Speeding results in a high number of fatal crashes because there is less time to react or distance to use to respond to danger ahead. Our reaction times – about 1 second for most motorists – don’t speed up just because we are driving faster.


Most motorists speed to get somewhere quicker or because they’re running late, however AAA finds that speeding will barely reduce your travel time and is nowhere near worth the risks. AAA breaks down how much time it takes to make a 30-mile trip at different speeds:

  • 55 miles per hour = 32.7 minutes
  • 65 miles per hour = 27.7 minutes (5 minutes saved)
  • 75 miles per hour = 24 minutes (8.7 minutes saved)


So, if you drive 20 miles per hour over the speed limit the entire time of your 30 mile trip, you will only save yourself 8.7 minutes, but you will have put your life and the lives of everyone else on the road in danger the entire way. And this is if you travel at a consistent speed, with no traffic or signals. The average time saved on a 5-mile trip, driving 65 on a 45 mph posted road is only 1.9 minutes.

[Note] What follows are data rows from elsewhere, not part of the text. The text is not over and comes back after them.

-- ==== Sys2Proof/Machine/Flags.lean ====
section
/-! DEFINITION. Every flag computation of the ALU family and of `draw` (spec R126 to R130, R151), and the order in which a flag
and a result are written (R90). -/

namespace Sys2Proof.Machine

/-- A flag as the byte `VF` receives: 1 or 0 (R11). -/
def flagByte (b : Bool) : Byte := if b then 1 else 0

/-- Carry out of bit 7: the exact sum exceeds 255 (R126). -/
def carryFlag (a b : Byte) : Byte := flagByte (decide (a.toNat + b.toNat > 255))

/-- No borrow in `a - b`: `a >= b` (R127, R129). -/
def noBorrowFlag (a b : Byte) : Byte := flagByte (decide (a.toNat ≥ b.toNat))

/-- The bit a right shift by one drops: bit 0 (R128). -/
def lowBitFlag (a : Byte) : Byte := flagByte (a.getLsbD 0)

/-- The bit a left shift by one drops: bit 7 (R130). -/
def highBitFlag (a : Byte) : Byte := flagByte (a.getLsbD 7)

/-- `VF <- flag`. -/
def State.setFlag (s : State) (flag : Byte) : State := s.setV Config.flagReg flag

/-- The flag is written first and the result second, both computed from the state before the instruction; with `x` = 15 the
result is what remains (R90; log 10). -/
def State.writeFlagThenResult (s : State) (flag : Byte) (x : RegIdx) (result : Byte) : State :=
  (s.setFlag flag).setV x result

end Sys2Proof.Machine
end

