-- ==== Sys2Proof/Machine/Dispatch.lean ====
section
/-! DEFINITION. Which meaning an instruction has: one arm per row of spec/opcode_table.json, in its order. The state a meaning is
given has PC advanced already (R82, R84). -/

namespace Sys2Proof.Machine

def exec (i : Instr) (s : State) : Host.Outcome State Fault Refusal :=
  match i with
  | .clearScreen => Sys2Proof.Machine.execClearScreen s
  | .ret => Sys2Proof.Machine.execRet s
  | .jump nnn => Sys2Proof.Machine.execJump nnn s
  | .call nnn => Sys2Proof.Machine.execCall nnn s
  | .skipEqImm x nn => Sys2Proof.Machine.execSkipEqImm x nn s
  | .skipNeImm x nn => Sys2Proof.Machine.execSkipNeImm x nn s
  | .skipEqReg x y => Sys2Proof.Machine.execSkipEqReg x y s
  | .setImm x nn => Sys2Proof.Machine.execSetImm x nn s
  | .addImm x nn => Sys2Proof.Machine.execAddImm x nn s
  | .copyReg x y => Sys2Proof.Machine.execCopy x y s
  | .orReg x y => Sys2Proof.Machine.execOr x y s
  | .andReg x y => Sys2Proof.Machine.execAnd x y s
  | .xorReg x y => Sys2Proof.Machine.execXor x y s
  | .addReg x y => Sys2Proof.Machine.execAdd x y s
  | .subReg x y => Sys2Proof.Machine.execSub x y s
  | .shrReg x _ => Sys2Proof.Machine.execShr x s
  | .subnReg x y => Sys2Proof.Machine.execSubn x y s
  | .shlReg x _ => Sys2Proof.Machine.execShl x s
  | .skipNeReg x y => Sys2Proof.Machine.execSkipNeReg x y s
  | .setI nnn => Sys2Proof.Machine.execSetI nnn s
  | .jumpOffset nnn => Sys2Proof.Machine.execJumpOffset nnn s
  | .rand x nn => Sys2Proof.Machine.execRand x nn s
  | .draw x y n => Sys2Proof.Machine.execDraw x y n s
  | .skipKeyPressed x => Sys2Proof.Machine.execSkipKeyPressed x s
  | .skipKeyReleased x => Sys2Proof.Machine.execSkipKeyReleased x s
  | .getDelay x => Sys2Proof.Machine.execGetDelay x s
  | .waitKey x => Sys2Proof.Machine.execWaitKey x s
  | .setDelay x => Sys2Proof.Machine.execSetDelay x s
  | .setSound x => Sys2Proof.Machine.execSetSound x s
  | .addI x => Sys2Proof.Machine.execAddI x s
  | .fontChar x => Sys2Proof.Machine.execFontChar x s
  | .storeBcd x => Sys2Proof.Machine.execStoreBcd x s
  | .regDump x => Sys2Proof.Machine.execRegDump x s
  | .regLoad x => Sys2Proof.Machine.execRegLoad x s

end Sys2Proof.Machine
end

Tips to avoid a driver that is speeding:

  • If you are in the left lane and someone wants to pass, move over and let them by.
  • Give speeding drivers plenty of space. Speeding drivers may lose control of their vehicle more easily.
  • Adjust your driving accordingly. Speeding is tied to aggressive driving. If a speeding driver is tailgating you or trying to engage you in risky driving, use judgment to safely steer your vehicle out of the way.
  • Call the police if you believe a driver is following you or harassing you.